Trespassers are a liability to property owners, if they get injured who do you think they will expect to pick up the medical tab?


----------



## meatseeker (Mar 16, 2010)

Jmo, tresspassers are sorry, disrespectful, low lifes, scumbuckets,trash, reguardless of the reason. then you start pickin up trash, have stuff stolen, etc. I HATE tresspassers!!!!!!!!!!!!!!!!!!! 
Should be a 5,000 fine and a good beat down.


----------



## kbhunter (Mar 16, 2010)

PChunter said:


> Got this pic today off my trail camera, rode right by numerous Posted signs. Some people just don't care and think they can do what ever they want to.
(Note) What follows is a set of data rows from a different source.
-- ==== Sys2Proof/Laws/Lanes.lean ====
section
/-! SUPPORT. What an execute instruction's latch holds, lane by lane (R37, R112, R118, R119). -/

namespace Sys2Proof.Machine

/-! ## Sizes -/

theorem laneBits_cases (s : State) : s.laneBits = 16 ∨ s.laneBits = 32 := by
  unfold State.laneBits; split <;> simp

theorem rowBits_cases (s : State) : s.rowBits = 512 ∨ s.rowBits = 1024 := by
  unfold State.rowBits; split <;> simp

theorem lanes_le (s : State) : 16 ≤ s.lanes ∧ s.lanes ≤ 64 := by
  rcases laneBits_cases s with h | h <;> rcases rowBits_cases s with k | k <;> simp [State.lanes, h, k]

theorem laneBits_mul_lanes (s : State) : s.laneBits * s.lanes = s.rowBits := by
  rcases laneBits_cases s with h | h <;> rcases rowBits_cases s with k | k <;> simp [State.lanes, h, k]

theorem rowBits_le (s : State) : s.rowBits ≤ 1024 := by rcases rowBits_cases s with k | k <;> omega

theorem getK_lt (c : Context) (w : Nat) (r : Fin 8) : c.getK w r < 2 ^ w := by
  have := Nat.two_pow_pos w
  unfold Context.getK; split
  · omega
  · exact Nat.mod_lt _ this

theorem mask_lt (s : State) (o : XOp) : o.mask s < 2 ^ s.lanes := getK_lt _ _ _

theorem pow_lanes_le (s : State) : 2 ^ s.lanes ≤ 2 ^ 64 := Nat.pow_le_pow_right (by decide) (lanes_le s).2

theorem toNat_ofNat_mask (s : State) (n : Nat) (h : n < 2 ^ s.lanes) : (BitVec.ofNat 64 n).toNat = n := by
  have := pow_lanes_le s
  rw [BitVec.toNat_ofNat, Nat.mod_eq_of_lt (by omega)]

theorem pack_lt_row (s : State) (f : Nat → Nat) : packLanes s.laneBits ((List.range s.lanes).map f) < 2 ^ 1024 := by
  have h := packLanes_lt s.laneBits ((List.range s.lanes).map f)
  rw [List.length_map, List.length_range, laneBits_mul_lanes] at h
  exact Nat.lt_of_lt_of_le h (Nat.pow_le_pow_right (by decide) (rowBits_le s))

theorem bitOf_full {n l : Nat} (h : l < n) : bitOf (2 ^ n - 1) l = true := by
  have hd : (2 ^ n - 1) / 2 ^ l = 2 ^ (n - l) - 1 := by
    have e : 2 ^ n = 2 ^ (n - l) * 2 ^ l := by rw [← Nat.pow_add]; congr 1; omega
    have hp := Nat.two_pow_pos l
    have hq := Nat.two_pow_pos (n - l)
    rw [e]
    refine Nat.div_eq_of_lt_le ?_ ?_
    · rw [Nat.sub_mul]; omega
    · rw [Nat.sub_add_cancel hq]
      have : 0 < 2 ^ (n - l) * 2 ^ l := Nat.mul_pos hq hp
      omega
  have e : 2 ^ (n - l) = 2 * 2 ^ (n - l - 1) := by
    rw [← Nat.pow_succ']; congr 1; omega
  have hq := Nat.two_pow_pos (n - l - 1)
  simp only [bitOf, hd, e, beq_iff_eq]
  omega

/-! ## Latches -/

theorem laneOf_maskRow (lw n mask x : Nat) {l : Nat} (h : l < n) :
    laneOf (maskRow lw n mask x) lw l = if bitOf mask l then laneOf x lw l else 0 := by
  rw [maskRow, laneOf_pack_range lw n _ h]
  split
  · simp [laneOf]
  · simp

theorem maskRow_lt (s : State) (mask x : Nat) : maskRow s.laneBits s.lanes mask x < 2 ^ 1024 := pack_lt_row s _

/-- The latch of a value result holds the result's lanes. -/
theorem destLatch_lanes (s : State) (o : XOp) (r : XResult) (ident : Nat) (value : Nat → Nat) (hc : o.cls ≠ .predicate)
    (hv : ∀ l, l < s.lanes → laneOf r.data s.laneBits l = value l % 2 ^ s.laneBits) (hs : r.data < 2 ^ 1024) :
    o.heads r.flags (destLatch (landDue s) o (o.mask s) r ident) ∧ o.holdsLanes s value (destLatch (landDue s) o (o.mask s) r ident) := by
  have hL := landDue_landed s
  refine ⟨⟨rfl, rfl, rfl⟩, ?_⟩
  simp only [XOp.holdsLanes, destLatch, hL.laneBits, hL.lanes, hc, if_false]
  have l0 : 0 < s.lanes := by have := (lanes_le s).1; omega
  cases hr : o.toRegister with
  | true =>
    have hr' : (decide (o.dest < 8) || decide (0x80 ≤ o.dest)) = true := hr
    have h11 : o.dest ≠ 0x11 := by intro e; simp [e] at hr'
    simp only [if_true, hr', Bool.or_true, h11, if_false, Bool.not_true, Bool.or_false]
    refine ⟨fun l hl => ?_, fun l hl ha => ?_⟩
    · cases hw : o.whole with
      | true =>
        simp only [XOp.active, hw, Bool.true_or, if_true]
        rw [toNat_ofNat_mask s _ (by have := Nat.two_pow_pos s.lanes; omega)]
        exact bitOf_full hl
      | false =>
        simp only [XOp.active, hw, Bool.false_or]
        simp [toNat_ofNat_mask s _ (mask_lt s o)]
    · rw [BitVec.toNat_ofNat, Nat.mod_eq_of_lt hs, hv l hl]
  | false =>
    have hr' : (decide (o.dest < 8) || decide (0x80 ≤ o.dest)) = false := hr
    simp only [hr', Bool.or_false, XOp.active, Bool.false_eq_true, if_false]
    intro l hl
    have hl' : l < s.lanes := by
      split at hl
      · omega
      · exact hl
    by_cases h11 : o.dest = 0x11
    · have : l = 0 := by simpa [h11] using hl
      subst this
      simp only [h11, if_true]
      have big : ∀ x, laneOf x s.laneBits 0 < 2 ^ 1024 := fun x =>
        Nat.lt_of_lt_of_le (Nat.mod_lt _ (Nat.two_pow_pos _)) (Nat.pow_le_pow_right (by decide) (by
          rcases laneBits_cases s with h | h <;> omega))
      have idem : ∀ x, laneOf (laneOf x s.laneBits 0) s.laneBits 0 = laneOf x s.laneBits 0 := fun x => by simp [laneOf]
      rw [BitVec.toNat_ofNat, Nat.mod_eq_of_lt (big _), idem]
      by_cases hw : o.whole = true
      · simpa [hw] using hv 0 l0
      · simp only [hw, Bool.false_eq_true, if_false, Bool.false_or]
        rw [laneOf_maskRow _ _ _ _ l0, hv 0 l0]
    · simp only [h11, if_false]
      by_cases hw : o.whole = true
      · simp only [hw, if_true, Bool.true_or]
        rw [BitVec.toNat_ofNat, Nat.mod_eq_of_lt hs, hv l hl']
      · simp only [hw, Bool.false_eq_true, if_false, Bool.false_or]
        rw [BitVec.toNat_ofNat, Nat.mod_eq_of_lt (maskRow_lt s _ _), laneOf_maskRow _ _ _ _ hl', hv l hl']

/-! ## Issues of the common forms -/

/-- A ready instruction with a lane-by-lane result. -/
theorem xissues {i : Instr} {s : State} {o : XOp} {f : State → List Nat → Nat → XResult} {value : Nat → Nat} {flags : Num.Flags}
    (he : exec i s = issueX s o f) (h : ExecuteReady s o) (hc : o.cls ≠ .predicate)
    (hv : ∀ l, l < s.lanes →
      laneOf (f (landDue s) (o.srcs.map (readSrc (landDue s))) (o.mask s)).data s.laneBits l = value l % 2 ^ s.laneBits)
    (hs : (f (landDue s) (o.srcs.map (readSrc (landDue s))) (o.mask s)).data < 2 ^ 1024)
    (hf : (f (landDue s) (o.srcs.map (readSrc (landDue s))) (o.mask s)).flags = flags) : XIssues i s o value flags := by
  obtain ⟨t, h1, h2, h3⟩ := issueX_ready h f
  refine ⟨t, he.trans h1, ⟨_, h3, ?_⟩, h2⟩
  rw [← hf]
  exact destLatch_lanes s o _ _ value hc hv hs

theorem plainLanes_data (s t : State) (h : Landed s t) (f : Nat → Nat) :
    (∀ l, l < s.lanes → laneOf (plainLanes t f).data s.laneBits l = f l % 2 ^ s.laneBits) ∧ (plainLanes t f).data < 2 ^ 1024 := by
  simp only [plainLanes, h.laneBits, h.lanes]
  exact ⟨fun l hl => laneOf_pack_range _ _ _ hl, pack_lt_row s f⟩

/-- A ready instruction whose result has no flags. -/
theorem xissues_plain {i : Instr} {s : State} {o : XOp} {f : State → List Nat → Nat → Nat → Nat}
    (he : exec i s = issueX s o (fun s rows mask => plainLanes s (f s rows mask))) (h : ExecuteReady s o) (hc : o.cls ≠ .predicate) :
    XIssues i s o (f (landDue s) (o.srcs.map (readSrc (landDue s))) (o.mask s)) Num.Flags.none :=
  xissues he h hc (plainLanes_data s _ (landDue_landed s) _).1 (plainLanes_data s _ (landDue_landed s) _).2 rfl

theorem foldl_zip_range (mask : Nat) (n : Nat) (f : Nat → Num.Flags) :
    ((List.range n).zip ((List.range n).map f)).foldl (fun r p => if bitOf mask p.1 then r.union p.2 else r) Num.Flags.none =
      (List.range n).foldl (fun r l => if bitOf mask l then r.union (f l) else r) Num.Flags.none := by
  rw [List.zip_map_right, List.zip_eq_zipWith, List.zipWith_self, List.map_map, List.foldl_map]
  rfl

theorem collectLanes_range (lw mask n : Nat) (f : Nat → Nat × Num.Flags) :
    collectLanes lw mask ((List.range n).map f) = (packLanes lw ((List.range n).map (fun l => (f l).1)),
      (List.range n).foldl (fun r l => if bitOf mask l then r.union (f l).2 else r) Num.Flags.none) := by
  have h := foldl_zip_range mask n (fun l => (f l).2)
  simp only [collectLanes, List.length_map, List.length_range, List.map_map, Function.comp_def]
  refine Prod.ext rfl ?_
  rw [← h]
  simp only [List.zip_map_right, List.foldl_map]
  rfl

/-- A ready instruction whose lanes raise flags. -/
theorem xissues_flag {i : Instr} {s : State} {o : XOp} {f : State → List Nat → Nat → Nat → Nat × Num.Flags}
    (he : exec i s = issueX s o (fun s rows mask => flagLanes s mask (f s rows mask))) (h : ExecuteReady s o) (hc : o.cls ≠ .predicate) :
    XIssues i s o (fun l => (f (landDue s) (o.srcs.map (readSrc (landDue s))) (o.mask s) l).1)
      (o.flagsOf s (fun l => (f (landDue s) (o.srcs.map (readSrc (landDue s))) (o.mask s) l).2)) := by
  have hL := landDue_landed s
  refine xissues he h hc ?_ ?_ ?_
  · intro l hl
    simp only [flagLanes, collectLanes_range, hL.laneBits, hL.lanes]
    exact laneOf_pack_range _ _ _ hl
  · simp only [flagLanes, collectLanes_range, hL.laneBits, hL.lanes]
    exact pack_lt_row s _
  · simp only [flagLanes, collectLanes_range, hL.lanes, XOp.flagsOf]

theorem pack1_lt (n : Nat) (f : Nat → Bool) : packLanes 1 ((List.range n).map (fun l => if f l then 1 else 0)) < 2 ^ n := by
  have := packLanes_lt 1 ((List.range n).map (fun l => if f l then 1 else 0))
  simpa using this

theorem bitOf_and (x y l : Nat) : bitOf (x &&& y) l = (bitOf x l && bitOf y l) := by
  have h : ∀ z, bitOf z l = z.testBit l := fun z => by
    simp only [bitOf, Nat.testBit_eq_decide_div_mod_eq]
    rfl
  simp [h, Nat.testBit_and]

/-- A ready predicate instruction. -/
theorem pissues {i : Instr} {s : State} {o : XOp} {f : State → List Nat → Nat → XResult} {value : Nat → Bool} {flags : Num.Flags}
    (he : exec i s = issueX s o f) (h : ExecuteReady s o) (hc : o.cls = .predicate) (hd : o.dest ≠ 0x11)
    (hv : ∀ l, l < s.lanes →
      bitOf ((f (landDue s) (o.srcs.map (readSrc (landDue s))) (o.mask s)).data % 2 ^ s.lanes) l = value l)
    (hf : (f (landDue s) (o.srcs.map (readSrc (landDue s))) (o.mask s)).flags = flags) : PIssues i s o value flags := by
  obtain ⟨t, h1, h2, h3⟩ := issueX_ready h f
  refine ⟨t, he.trans h1, ⟨_, h3, ?_⟩, h2⟩
  have hL := landDue_landed s
  refine ⟨⟨rfl, rfl, by rw [← hf]; rfl⟩, ?_⟩
  generalize f (landDue s) (o.srcs.map (readSrc (landDue s))) (o.mask s) = r at *
  simp only [XOp.holdsBits, destLatch, hc, if_true, hd, if_false, hL.lanes]
  have lt : r.data % 2 ^ s.lanes &&& o.mask s < 2 ^ s.lanes := Nat.lt_of_le_of_lt Nat.and_le_right (mask_lt s o)
  have big : 2 ^ s.lanes ≤ 2 ^ 1024 := Nat.pow_le_pow_right (by decide) (by have := (lanes_le s).2; omega)
  rw [BitVec.toNat_ofNat, Nat.mod_eq_of_lt (by omega)]
  refine ⟨lt, fun l hl => ?_⟩
  rw [bitOf_and, hv l hl, Bool.and_comm]

end Sys2Proof.Machine
end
Not too good of a head pic. If you get a better one, post it and I will print it. I am sure if I take it to the Hiram Walmart, he will show up eventually!!


----------



## Kendallbearden (Mar 17, 2010)

I cleared the face up a bit. Its small, but maybe it helps.


----------



## NOYDB (Mar 17, 2010)

In the right place there are people that can ID the horse before the man.


----------



## cch0830 (Mar 17, 2010)

horse2292 said:


> Its a joke. If you read this crap all day you would get it.



Sorry, I'll quit my job and look on GON all day


----------



## cch0830 (Mar 17, 2010)

horse2292 said:


> You guys always see the worst in everything.



Because that is usually the case


----------



## cch0830 (Mar 17, 2010)

vol man said:


> Apparently some folks are real uptight and can't sense sarcasm.  I don't know (no) why I would expect someone who can't spell to be able to read between the lines.
> 
> Oh well, enjoy your life of patrolling your borders for "intruders".  How do you feel about the airplanes that fly over your airspace?  They should be prosecuted as well!!



You can't sense sarcasm in text but you can sense stupidity.


----------



## LEON MANLEY (Mar 17, 2010)

I have the same problem, they even do it during deer season. I wonder if it is ok to shoot a horse as long as you take it to the processor? I hear horse is a fine meal.


----------



## T.P. (Mar 17, 2010)

PChunter, these guys that think it is ok to trespass on others land are the same folks that  think they should have free healthcare and no drug testing for welfare recipients. They're just looking for a free ride.


They think everyone owes them something, and they'll never think any different.


----------



## Hut2 (Mar 17, 2010)

Anyone who condones this type of activity ,is just as bad! 
It's simple people ,if you don't have permission to be there "DON'T BE THERE"


----------



## Wild Turkey (Mar 17, 2010)

Them horses are easy to track. They leave big prints. Just follow them back to the source and youll meet that fella for sure.


----------



## NOYDB (Mar 17, 2010)

Wild Turkey said:


> Them horses are easy to track. They leave big prints. Just follow them back to the source and youll meet that fella for sure.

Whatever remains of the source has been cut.